-- Opening Marker --

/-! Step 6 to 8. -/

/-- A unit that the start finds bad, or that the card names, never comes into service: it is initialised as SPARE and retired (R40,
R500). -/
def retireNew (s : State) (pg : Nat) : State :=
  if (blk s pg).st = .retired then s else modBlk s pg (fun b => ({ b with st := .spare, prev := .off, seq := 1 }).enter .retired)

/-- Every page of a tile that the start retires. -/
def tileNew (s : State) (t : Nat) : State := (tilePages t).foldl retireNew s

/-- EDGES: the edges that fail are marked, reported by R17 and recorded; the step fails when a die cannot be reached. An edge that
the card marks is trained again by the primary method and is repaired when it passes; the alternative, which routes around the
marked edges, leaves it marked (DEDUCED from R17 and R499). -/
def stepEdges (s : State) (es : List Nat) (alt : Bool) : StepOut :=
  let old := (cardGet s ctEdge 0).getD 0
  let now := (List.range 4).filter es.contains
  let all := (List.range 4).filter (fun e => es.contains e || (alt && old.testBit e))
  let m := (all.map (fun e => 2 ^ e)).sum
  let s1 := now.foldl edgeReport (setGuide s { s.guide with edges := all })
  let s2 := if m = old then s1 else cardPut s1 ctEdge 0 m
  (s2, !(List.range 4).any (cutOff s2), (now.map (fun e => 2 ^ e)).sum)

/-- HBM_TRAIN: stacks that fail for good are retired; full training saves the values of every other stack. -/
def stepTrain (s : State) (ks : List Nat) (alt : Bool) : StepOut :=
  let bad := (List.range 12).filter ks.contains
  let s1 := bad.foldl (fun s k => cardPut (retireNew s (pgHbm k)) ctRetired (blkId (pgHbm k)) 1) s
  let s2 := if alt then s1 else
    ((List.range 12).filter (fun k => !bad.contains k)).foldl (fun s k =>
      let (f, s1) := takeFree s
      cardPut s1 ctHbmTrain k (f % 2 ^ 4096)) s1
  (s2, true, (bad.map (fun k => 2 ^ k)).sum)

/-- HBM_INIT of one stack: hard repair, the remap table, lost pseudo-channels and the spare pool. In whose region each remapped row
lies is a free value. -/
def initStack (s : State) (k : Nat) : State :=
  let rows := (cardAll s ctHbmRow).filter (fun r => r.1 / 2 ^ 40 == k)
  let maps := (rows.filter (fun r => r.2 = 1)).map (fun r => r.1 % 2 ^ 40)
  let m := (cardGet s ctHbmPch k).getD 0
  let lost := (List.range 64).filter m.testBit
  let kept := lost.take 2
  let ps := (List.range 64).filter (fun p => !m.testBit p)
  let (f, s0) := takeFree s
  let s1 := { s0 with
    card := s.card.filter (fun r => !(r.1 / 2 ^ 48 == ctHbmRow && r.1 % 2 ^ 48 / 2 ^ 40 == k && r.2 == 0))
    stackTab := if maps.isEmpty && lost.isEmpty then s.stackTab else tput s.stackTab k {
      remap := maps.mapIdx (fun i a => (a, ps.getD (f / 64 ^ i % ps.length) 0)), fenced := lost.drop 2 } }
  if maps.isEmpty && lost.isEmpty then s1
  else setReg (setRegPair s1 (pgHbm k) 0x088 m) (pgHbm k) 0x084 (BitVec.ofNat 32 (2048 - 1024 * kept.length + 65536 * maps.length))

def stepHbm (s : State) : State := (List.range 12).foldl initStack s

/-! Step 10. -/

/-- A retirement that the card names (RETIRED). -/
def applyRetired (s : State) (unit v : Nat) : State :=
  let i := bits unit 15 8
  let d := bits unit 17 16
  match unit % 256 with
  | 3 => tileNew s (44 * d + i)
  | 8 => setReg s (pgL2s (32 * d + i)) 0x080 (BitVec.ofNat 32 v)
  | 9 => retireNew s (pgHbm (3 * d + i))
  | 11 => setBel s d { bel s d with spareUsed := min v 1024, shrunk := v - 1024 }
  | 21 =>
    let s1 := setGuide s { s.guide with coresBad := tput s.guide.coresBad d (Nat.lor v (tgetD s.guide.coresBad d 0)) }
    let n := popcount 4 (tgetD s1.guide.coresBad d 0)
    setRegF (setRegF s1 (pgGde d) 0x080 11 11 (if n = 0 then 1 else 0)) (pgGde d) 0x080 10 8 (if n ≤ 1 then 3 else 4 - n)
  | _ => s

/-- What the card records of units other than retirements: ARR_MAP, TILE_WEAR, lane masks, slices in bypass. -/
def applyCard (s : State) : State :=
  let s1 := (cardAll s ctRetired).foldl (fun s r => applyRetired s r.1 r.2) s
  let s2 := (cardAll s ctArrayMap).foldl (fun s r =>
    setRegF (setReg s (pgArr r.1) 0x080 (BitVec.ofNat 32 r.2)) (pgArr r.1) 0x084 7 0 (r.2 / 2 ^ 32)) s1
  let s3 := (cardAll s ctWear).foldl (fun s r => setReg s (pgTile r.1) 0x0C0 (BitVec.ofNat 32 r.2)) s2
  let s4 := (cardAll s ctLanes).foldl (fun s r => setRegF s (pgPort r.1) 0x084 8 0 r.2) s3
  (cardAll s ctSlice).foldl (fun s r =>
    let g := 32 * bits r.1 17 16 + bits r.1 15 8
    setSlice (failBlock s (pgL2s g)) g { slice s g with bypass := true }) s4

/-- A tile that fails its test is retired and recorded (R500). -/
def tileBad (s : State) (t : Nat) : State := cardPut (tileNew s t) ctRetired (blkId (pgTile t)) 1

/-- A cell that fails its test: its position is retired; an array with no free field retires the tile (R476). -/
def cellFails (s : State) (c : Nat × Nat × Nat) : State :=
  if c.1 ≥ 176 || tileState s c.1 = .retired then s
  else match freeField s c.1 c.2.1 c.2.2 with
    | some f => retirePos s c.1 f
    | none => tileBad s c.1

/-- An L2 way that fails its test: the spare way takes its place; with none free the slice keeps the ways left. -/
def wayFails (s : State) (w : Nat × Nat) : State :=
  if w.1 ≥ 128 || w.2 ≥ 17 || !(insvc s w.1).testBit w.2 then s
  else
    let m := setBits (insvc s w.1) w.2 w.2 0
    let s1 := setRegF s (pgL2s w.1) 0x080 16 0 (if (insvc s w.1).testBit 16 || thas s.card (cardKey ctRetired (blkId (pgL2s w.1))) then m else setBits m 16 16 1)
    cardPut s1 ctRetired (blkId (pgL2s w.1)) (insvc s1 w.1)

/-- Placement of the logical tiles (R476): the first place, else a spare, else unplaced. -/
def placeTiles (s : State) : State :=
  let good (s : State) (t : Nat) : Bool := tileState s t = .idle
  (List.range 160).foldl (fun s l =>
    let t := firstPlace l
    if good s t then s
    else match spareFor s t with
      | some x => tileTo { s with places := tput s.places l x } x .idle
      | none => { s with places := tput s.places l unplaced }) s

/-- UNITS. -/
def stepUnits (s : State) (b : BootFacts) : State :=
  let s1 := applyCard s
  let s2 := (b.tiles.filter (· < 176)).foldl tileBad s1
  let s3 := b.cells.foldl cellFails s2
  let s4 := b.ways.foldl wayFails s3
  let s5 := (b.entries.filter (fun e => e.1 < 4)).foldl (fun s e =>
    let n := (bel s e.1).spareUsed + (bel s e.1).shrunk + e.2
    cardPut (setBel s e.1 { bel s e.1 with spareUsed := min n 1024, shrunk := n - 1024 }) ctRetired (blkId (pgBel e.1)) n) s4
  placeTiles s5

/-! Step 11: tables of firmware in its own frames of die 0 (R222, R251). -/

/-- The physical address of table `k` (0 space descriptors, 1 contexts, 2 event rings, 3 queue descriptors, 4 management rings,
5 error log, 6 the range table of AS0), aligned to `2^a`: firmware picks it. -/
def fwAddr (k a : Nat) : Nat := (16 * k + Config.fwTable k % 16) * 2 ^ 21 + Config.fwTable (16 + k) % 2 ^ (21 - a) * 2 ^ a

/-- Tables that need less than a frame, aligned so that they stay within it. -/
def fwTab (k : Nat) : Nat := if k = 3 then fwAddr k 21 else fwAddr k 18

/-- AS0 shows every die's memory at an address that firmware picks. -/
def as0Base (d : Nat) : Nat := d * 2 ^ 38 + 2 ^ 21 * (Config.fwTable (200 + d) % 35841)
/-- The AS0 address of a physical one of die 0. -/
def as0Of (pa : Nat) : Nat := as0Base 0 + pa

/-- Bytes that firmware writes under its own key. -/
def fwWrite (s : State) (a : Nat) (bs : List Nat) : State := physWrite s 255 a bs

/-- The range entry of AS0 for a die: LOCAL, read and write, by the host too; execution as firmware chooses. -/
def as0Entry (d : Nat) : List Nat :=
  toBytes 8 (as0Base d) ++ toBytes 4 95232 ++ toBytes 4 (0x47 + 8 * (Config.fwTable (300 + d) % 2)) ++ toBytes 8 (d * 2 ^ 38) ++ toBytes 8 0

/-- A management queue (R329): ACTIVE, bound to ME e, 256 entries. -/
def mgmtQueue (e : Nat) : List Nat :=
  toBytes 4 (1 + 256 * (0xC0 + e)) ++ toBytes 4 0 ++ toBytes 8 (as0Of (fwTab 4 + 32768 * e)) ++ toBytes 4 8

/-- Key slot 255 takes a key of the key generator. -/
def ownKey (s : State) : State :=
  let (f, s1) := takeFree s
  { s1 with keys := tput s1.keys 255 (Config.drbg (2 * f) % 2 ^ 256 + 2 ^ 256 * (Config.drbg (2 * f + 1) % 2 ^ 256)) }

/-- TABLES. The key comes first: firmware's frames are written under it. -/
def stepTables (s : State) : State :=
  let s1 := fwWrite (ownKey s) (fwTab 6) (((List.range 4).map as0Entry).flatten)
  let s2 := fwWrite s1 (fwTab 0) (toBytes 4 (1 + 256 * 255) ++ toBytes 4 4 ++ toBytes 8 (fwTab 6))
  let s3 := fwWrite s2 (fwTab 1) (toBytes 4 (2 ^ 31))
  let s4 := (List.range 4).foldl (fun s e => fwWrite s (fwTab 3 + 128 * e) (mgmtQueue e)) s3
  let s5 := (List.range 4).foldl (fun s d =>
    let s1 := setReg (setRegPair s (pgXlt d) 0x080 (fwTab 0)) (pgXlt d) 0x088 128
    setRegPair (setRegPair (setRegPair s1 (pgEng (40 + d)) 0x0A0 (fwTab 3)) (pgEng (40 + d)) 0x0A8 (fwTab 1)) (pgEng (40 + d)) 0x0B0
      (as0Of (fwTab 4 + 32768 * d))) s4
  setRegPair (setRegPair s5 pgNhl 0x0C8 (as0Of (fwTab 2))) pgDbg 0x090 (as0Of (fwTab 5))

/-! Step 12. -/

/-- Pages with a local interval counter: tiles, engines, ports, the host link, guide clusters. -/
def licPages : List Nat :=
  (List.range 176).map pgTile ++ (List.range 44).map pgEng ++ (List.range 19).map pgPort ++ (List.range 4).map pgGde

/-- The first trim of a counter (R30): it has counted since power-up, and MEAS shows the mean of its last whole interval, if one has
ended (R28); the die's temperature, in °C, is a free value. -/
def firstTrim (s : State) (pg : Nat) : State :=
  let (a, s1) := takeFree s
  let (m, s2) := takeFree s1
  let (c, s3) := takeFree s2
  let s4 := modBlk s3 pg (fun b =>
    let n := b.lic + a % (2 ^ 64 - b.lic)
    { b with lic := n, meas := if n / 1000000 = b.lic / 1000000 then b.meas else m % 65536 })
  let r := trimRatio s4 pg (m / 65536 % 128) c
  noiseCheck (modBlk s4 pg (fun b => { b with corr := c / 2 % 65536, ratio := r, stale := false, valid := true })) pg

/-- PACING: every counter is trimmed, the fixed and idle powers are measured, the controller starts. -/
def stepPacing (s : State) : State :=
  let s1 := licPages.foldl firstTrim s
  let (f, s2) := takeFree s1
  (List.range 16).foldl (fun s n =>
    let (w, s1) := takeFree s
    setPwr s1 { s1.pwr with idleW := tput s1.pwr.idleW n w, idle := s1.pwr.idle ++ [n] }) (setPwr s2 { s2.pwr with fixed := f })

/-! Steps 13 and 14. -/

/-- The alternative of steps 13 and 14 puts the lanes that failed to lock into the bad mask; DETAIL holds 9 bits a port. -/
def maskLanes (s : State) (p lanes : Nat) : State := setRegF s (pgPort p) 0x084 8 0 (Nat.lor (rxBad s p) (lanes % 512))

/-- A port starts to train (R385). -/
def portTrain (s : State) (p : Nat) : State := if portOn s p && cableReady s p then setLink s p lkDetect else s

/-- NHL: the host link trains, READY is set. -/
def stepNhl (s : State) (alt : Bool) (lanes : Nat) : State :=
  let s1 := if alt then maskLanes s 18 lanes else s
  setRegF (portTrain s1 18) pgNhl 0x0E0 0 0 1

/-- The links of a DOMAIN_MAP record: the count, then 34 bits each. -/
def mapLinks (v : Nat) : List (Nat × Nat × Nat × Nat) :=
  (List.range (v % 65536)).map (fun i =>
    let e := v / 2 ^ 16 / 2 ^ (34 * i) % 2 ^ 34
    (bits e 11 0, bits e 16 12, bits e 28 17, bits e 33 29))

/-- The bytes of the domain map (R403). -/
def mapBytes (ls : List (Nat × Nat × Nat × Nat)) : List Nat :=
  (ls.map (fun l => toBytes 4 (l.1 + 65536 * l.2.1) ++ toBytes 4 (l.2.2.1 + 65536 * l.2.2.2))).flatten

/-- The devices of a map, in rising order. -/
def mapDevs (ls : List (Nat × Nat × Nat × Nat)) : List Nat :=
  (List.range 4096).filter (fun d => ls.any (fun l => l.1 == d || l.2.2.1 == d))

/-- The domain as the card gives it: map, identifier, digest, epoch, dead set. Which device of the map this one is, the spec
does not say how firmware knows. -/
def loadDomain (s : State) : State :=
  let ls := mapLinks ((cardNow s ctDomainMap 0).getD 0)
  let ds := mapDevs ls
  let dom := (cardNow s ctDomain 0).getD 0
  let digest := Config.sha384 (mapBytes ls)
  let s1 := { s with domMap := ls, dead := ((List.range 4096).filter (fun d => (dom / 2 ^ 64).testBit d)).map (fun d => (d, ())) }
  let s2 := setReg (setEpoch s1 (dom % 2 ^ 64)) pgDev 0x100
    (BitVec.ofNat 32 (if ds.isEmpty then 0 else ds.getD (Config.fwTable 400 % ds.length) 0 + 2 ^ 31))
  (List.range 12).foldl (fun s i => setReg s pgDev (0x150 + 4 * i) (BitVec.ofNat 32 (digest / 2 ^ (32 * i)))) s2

-- Closing Marker --
-- Opening Marker --

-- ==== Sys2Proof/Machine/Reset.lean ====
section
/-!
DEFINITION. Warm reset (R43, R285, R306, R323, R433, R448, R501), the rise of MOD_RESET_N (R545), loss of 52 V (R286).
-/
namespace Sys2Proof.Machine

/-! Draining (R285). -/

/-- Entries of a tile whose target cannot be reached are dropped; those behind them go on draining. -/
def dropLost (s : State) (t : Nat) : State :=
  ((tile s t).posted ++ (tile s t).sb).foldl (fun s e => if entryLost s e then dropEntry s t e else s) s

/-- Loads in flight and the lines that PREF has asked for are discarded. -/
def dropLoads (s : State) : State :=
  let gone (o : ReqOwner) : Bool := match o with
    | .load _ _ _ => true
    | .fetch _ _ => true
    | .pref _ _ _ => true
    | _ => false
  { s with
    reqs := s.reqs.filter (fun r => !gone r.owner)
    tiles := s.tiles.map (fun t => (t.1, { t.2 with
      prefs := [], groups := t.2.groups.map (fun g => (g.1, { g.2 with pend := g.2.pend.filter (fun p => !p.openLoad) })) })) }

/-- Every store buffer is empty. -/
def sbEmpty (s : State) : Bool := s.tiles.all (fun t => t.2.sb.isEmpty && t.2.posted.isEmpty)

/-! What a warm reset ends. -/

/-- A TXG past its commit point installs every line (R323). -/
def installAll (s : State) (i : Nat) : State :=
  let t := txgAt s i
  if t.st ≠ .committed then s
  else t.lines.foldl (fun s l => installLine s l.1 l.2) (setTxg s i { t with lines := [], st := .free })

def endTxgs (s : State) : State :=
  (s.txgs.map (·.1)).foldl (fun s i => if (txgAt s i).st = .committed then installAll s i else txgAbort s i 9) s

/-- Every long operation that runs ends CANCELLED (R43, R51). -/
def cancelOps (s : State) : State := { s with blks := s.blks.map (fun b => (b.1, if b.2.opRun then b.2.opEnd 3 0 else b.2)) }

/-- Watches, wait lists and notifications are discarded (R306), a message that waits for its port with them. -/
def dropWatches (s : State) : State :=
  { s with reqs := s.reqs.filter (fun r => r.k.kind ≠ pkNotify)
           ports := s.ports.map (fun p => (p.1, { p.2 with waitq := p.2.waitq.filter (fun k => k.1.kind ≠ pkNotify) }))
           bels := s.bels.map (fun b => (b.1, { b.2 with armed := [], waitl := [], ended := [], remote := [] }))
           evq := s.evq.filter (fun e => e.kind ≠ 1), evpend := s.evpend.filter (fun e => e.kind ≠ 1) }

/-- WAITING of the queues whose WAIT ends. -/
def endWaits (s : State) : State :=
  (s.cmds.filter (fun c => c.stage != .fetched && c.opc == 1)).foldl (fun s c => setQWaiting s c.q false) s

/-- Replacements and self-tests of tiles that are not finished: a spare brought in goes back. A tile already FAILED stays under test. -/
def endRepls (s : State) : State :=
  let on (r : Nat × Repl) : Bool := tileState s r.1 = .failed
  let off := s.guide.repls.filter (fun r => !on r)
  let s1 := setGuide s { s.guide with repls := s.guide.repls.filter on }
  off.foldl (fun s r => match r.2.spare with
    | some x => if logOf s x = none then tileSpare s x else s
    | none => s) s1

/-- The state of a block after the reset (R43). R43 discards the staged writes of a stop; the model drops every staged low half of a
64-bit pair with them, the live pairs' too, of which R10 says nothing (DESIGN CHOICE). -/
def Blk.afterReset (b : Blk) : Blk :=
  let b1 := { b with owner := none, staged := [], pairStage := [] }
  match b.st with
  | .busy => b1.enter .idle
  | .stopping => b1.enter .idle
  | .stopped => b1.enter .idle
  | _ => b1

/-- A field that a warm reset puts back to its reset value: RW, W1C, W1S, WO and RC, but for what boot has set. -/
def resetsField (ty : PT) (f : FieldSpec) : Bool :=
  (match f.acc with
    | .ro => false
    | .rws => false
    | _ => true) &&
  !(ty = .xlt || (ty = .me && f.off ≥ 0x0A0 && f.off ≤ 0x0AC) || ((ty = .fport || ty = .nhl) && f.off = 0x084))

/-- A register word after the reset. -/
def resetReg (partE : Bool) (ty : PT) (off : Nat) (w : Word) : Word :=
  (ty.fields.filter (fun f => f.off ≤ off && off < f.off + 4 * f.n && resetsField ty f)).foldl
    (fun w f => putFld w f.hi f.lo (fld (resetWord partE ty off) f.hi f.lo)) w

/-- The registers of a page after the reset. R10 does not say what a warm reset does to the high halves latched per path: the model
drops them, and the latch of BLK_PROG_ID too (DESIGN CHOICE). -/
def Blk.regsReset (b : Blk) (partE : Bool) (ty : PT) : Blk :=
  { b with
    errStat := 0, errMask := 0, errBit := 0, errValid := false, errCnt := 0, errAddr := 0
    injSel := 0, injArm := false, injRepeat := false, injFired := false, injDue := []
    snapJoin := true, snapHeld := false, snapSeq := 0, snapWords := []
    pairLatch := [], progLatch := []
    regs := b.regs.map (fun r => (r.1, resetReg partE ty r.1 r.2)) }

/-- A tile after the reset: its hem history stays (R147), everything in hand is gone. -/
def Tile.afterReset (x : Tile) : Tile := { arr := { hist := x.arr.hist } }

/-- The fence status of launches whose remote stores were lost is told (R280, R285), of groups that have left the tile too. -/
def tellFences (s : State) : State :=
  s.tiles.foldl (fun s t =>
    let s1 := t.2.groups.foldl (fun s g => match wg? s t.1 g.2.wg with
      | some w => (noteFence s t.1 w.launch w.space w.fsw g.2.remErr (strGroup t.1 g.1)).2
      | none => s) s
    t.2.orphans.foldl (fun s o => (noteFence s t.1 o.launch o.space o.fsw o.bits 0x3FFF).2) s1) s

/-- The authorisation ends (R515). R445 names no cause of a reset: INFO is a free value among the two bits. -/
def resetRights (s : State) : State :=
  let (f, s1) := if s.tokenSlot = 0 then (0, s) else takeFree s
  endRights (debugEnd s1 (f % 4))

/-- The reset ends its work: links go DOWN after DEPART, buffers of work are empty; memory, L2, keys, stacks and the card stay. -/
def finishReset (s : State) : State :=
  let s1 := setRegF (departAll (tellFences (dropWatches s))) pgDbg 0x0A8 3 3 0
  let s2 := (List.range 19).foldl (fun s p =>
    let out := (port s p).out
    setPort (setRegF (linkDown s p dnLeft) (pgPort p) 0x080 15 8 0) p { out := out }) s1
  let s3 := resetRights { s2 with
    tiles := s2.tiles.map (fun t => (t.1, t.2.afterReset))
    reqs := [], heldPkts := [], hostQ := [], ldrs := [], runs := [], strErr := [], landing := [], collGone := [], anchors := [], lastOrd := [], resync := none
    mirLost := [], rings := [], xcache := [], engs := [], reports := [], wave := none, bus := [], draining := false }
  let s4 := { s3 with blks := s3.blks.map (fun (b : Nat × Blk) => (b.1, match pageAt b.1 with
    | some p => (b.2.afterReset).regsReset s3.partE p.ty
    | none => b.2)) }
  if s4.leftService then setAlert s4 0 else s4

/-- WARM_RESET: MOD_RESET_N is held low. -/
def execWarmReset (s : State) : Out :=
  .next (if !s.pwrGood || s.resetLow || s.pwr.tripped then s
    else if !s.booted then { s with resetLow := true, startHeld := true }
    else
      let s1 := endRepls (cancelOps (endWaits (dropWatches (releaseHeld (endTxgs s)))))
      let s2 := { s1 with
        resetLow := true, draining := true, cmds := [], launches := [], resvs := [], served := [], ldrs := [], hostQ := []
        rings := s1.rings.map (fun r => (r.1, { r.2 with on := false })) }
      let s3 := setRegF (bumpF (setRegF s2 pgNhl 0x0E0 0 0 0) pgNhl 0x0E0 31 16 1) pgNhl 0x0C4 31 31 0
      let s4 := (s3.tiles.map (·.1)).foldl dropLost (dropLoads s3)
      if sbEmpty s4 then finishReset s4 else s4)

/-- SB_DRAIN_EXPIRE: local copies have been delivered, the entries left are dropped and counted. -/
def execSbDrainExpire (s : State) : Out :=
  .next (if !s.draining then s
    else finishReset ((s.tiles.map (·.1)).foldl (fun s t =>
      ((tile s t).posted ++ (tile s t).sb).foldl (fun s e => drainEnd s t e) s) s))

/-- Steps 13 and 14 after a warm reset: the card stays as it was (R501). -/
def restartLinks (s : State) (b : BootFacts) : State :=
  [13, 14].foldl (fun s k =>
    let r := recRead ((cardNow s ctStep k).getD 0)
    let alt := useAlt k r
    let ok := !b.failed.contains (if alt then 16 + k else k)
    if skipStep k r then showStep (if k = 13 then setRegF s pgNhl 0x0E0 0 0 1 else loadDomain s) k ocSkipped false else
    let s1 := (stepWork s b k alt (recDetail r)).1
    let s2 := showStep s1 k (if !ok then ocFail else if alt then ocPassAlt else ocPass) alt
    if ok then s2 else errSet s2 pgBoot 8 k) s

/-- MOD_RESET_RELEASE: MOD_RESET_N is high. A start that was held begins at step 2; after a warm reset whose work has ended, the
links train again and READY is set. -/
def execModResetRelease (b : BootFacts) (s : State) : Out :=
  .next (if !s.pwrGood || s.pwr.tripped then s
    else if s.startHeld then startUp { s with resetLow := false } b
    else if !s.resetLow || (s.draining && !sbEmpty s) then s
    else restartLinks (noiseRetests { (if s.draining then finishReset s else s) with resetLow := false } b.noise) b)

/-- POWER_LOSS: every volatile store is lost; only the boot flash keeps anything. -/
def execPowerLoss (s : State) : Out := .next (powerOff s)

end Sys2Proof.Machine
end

-- Closing Marker --

▸ **TASK DESCRIPTION**
Each line in the entries above, starting at the line with "reqs := s.reqs.filter (fun r => !gone" and ending at the line with "def installAll (s", is to be printed exactly, and only those lines.

▸ **RESULT**
    reqs := s.reqs.filter (fun r => !gone r.owner)
    tiles := s.tiles.map (fun t => (t.1, { t.2 with
      prefs := [], groups := t.2.groups.map (fun g => (g.1, { g.2 with pend := g.2.pend.filter (fun p => !p.openLoad) })) })) }

/-- Every store buffer is empty. -/
def sbEmpty (s : State) : Bool := s.tiles.all (fun t => t.2.sb.isEmpty && t.2.posted.isEmpty)

/-! What a warm reset ends. -/

/-- A TXG past its commit point installs every line (R323). -/
def installAll (s : State) (i : Nat) : State :=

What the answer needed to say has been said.